(RECORDS TO PROCESS)
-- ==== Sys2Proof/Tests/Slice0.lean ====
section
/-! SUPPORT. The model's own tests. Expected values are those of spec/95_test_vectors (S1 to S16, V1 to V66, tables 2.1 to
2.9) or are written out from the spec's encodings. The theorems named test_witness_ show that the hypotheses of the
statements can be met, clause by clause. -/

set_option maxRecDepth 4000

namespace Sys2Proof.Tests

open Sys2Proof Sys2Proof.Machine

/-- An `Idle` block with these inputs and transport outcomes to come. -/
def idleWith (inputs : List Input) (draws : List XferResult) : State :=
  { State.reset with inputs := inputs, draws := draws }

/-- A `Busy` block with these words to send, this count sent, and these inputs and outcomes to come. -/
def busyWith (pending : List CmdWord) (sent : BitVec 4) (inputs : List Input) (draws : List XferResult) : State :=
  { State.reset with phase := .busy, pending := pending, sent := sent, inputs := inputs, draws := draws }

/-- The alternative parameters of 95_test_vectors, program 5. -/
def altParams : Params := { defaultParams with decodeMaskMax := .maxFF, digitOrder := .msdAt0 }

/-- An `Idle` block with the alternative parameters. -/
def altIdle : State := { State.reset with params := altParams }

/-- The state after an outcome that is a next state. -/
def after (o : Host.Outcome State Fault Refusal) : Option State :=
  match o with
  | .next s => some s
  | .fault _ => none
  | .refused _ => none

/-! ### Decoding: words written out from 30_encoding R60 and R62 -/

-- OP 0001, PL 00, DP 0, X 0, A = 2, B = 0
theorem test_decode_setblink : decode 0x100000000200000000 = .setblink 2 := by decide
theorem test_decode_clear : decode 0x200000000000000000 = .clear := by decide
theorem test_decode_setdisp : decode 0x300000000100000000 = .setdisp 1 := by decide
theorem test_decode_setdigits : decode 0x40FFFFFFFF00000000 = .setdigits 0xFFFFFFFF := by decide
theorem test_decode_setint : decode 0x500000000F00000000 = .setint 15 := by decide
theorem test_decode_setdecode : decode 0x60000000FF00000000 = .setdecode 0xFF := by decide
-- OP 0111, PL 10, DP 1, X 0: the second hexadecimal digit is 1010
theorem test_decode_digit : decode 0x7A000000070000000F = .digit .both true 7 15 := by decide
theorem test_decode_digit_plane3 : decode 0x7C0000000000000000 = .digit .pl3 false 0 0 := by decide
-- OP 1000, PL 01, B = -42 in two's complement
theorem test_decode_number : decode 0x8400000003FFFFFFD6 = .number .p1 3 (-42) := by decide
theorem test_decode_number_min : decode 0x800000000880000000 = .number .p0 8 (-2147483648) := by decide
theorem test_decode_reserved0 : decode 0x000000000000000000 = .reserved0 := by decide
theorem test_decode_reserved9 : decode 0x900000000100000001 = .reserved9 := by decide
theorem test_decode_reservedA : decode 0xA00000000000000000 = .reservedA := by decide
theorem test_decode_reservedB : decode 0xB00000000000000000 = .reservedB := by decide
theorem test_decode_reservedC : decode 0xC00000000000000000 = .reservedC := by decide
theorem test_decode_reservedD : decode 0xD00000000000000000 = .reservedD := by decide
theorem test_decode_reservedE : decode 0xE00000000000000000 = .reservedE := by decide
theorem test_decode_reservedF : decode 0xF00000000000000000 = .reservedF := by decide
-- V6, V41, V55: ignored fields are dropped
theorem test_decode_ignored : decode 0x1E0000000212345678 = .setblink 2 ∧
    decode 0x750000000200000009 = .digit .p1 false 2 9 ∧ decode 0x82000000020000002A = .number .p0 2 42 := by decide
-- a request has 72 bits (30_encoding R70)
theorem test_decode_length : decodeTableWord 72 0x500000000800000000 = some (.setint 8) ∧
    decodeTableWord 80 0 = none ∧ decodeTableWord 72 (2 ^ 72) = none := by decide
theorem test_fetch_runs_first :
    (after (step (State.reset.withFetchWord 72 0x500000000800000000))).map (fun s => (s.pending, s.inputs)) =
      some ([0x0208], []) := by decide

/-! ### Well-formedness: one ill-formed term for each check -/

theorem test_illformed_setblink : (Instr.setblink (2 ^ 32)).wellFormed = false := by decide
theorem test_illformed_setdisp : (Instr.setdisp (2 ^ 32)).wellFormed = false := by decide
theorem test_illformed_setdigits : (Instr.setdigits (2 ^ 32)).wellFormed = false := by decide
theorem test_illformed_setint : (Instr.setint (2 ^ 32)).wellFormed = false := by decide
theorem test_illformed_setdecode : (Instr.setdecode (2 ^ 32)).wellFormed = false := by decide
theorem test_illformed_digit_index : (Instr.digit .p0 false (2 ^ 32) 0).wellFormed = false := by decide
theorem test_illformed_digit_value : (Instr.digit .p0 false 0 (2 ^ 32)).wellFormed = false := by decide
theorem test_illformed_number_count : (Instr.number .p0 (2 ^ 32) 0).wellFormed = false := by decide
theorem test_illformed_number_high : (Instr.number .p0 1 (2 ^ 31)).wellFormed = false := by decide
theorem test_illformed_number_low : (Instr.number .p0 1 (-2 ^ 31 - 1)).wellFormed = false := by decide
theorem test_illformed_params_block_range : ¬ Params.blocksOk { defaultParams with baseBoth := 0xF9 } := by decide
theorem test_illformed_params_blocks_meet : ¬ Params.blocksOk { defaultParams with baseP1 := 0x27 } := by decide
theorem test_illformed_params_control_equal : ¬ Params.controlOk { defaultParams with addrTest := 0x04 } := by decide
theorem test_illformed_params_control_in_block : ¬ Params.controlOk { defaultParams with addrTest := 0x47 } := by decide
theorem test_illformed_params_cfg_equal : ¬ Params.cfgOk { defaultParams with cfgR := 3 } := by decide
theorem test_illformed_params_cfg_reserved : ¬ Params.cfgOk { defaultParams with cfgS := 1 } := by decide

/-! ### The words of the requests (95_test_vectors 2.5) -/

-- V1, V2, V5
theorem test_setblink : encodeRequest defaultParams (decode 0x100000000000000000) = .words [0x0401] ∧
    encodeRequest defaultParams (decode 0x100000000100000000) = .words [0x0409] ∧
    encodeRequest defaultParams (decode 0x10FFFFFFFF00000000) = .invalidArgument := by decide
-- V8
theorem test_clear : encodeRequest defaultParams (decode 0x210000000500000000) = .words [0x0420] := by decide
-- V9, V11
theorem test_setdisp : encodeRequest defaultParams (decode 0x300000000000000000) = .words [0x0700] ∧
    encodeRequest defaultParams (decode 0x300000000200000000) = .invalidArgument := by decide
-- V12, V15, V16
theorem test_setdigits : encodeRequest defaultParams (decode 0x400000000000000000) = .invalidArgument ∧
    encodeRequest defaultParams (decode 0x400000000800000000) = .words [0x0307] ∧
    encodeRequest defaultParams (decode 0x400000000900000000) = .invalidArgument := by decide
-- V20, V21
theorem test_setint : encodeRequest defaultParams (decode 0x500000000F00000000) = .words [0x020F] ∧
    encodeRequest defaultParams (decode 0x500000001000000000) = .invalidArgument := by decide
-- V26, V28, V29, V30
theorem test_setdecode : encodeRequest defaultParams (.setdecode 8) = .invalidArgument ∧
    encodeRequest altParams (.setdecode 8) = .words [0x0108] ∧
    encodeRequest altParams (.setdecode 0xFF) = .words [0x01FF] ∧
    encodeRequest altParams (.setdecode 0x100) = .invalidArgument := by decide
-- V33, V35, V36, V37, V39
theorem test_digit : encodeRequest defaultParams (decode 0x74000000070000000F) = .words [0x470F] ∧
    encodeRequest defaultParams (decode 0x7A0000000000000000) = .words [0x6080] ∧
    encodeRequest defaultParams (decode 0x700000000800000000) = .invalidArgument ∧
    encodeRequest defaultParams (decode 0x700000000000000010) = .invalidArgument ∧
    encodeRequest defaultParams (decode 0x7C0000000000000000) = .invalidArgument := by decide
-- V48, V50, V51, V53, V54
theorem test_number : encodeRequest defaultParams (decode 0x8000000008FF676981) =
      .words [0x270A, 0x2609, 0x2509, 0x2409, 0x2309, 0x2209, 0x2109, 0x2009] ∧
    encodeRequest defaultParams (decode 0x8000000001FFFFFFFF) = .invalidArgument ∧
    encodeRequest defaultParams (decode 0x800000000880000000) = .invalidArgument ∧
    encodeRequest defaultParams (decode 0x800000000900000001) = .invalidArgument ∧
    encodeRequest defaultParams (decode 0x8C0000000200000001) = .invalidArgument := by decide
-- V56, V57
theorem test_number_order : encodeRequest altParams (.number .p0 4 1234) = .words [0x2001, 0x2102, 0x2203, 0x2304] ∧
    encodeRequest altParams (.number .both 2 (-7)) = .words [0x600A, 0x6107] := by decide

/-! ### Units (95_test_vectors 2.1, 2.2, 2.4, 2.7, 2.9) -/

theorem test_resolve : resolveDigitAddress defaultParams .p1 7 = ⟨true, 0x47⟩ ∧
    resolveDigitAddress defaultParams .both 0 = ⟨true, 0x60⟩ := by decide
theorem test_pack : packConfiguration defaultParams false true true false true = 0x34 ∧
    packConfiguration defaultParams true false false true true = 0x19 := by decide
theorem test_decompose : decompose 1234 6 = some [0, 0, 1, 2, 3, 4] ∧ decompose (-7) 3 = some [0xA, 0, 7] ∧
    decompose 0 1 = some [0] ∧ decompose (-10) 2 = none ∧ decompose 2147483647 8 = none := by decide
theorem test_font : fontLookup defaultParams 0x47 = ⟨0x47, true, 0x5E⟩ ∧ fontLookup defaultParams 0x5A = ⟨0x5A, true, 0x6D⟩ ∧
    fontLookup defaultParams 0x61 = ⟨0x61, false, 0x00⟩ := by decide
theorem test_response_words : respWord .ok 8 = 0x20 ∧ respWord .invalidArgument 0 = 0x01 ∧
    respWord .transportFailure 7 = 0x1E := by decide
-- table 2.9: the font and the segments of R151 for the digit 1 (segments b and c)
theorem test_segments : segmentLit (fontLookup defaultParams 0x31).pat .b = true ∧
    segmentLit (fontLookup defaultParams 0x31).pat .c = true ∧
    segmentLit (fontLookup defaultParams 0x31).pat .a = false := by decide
(End RECORDS TO PROCESS)
From the records above, copy every line that holds the word "after".

/-- The state after an outcome that is a next state. -/
def after (o : Host.Outcome State Fault Refusal) : Option State :=
    (after (step (State.reset.withFetchWord 72 0x500000000800000000))).map (fun s => (s.pending, s.inputs)) =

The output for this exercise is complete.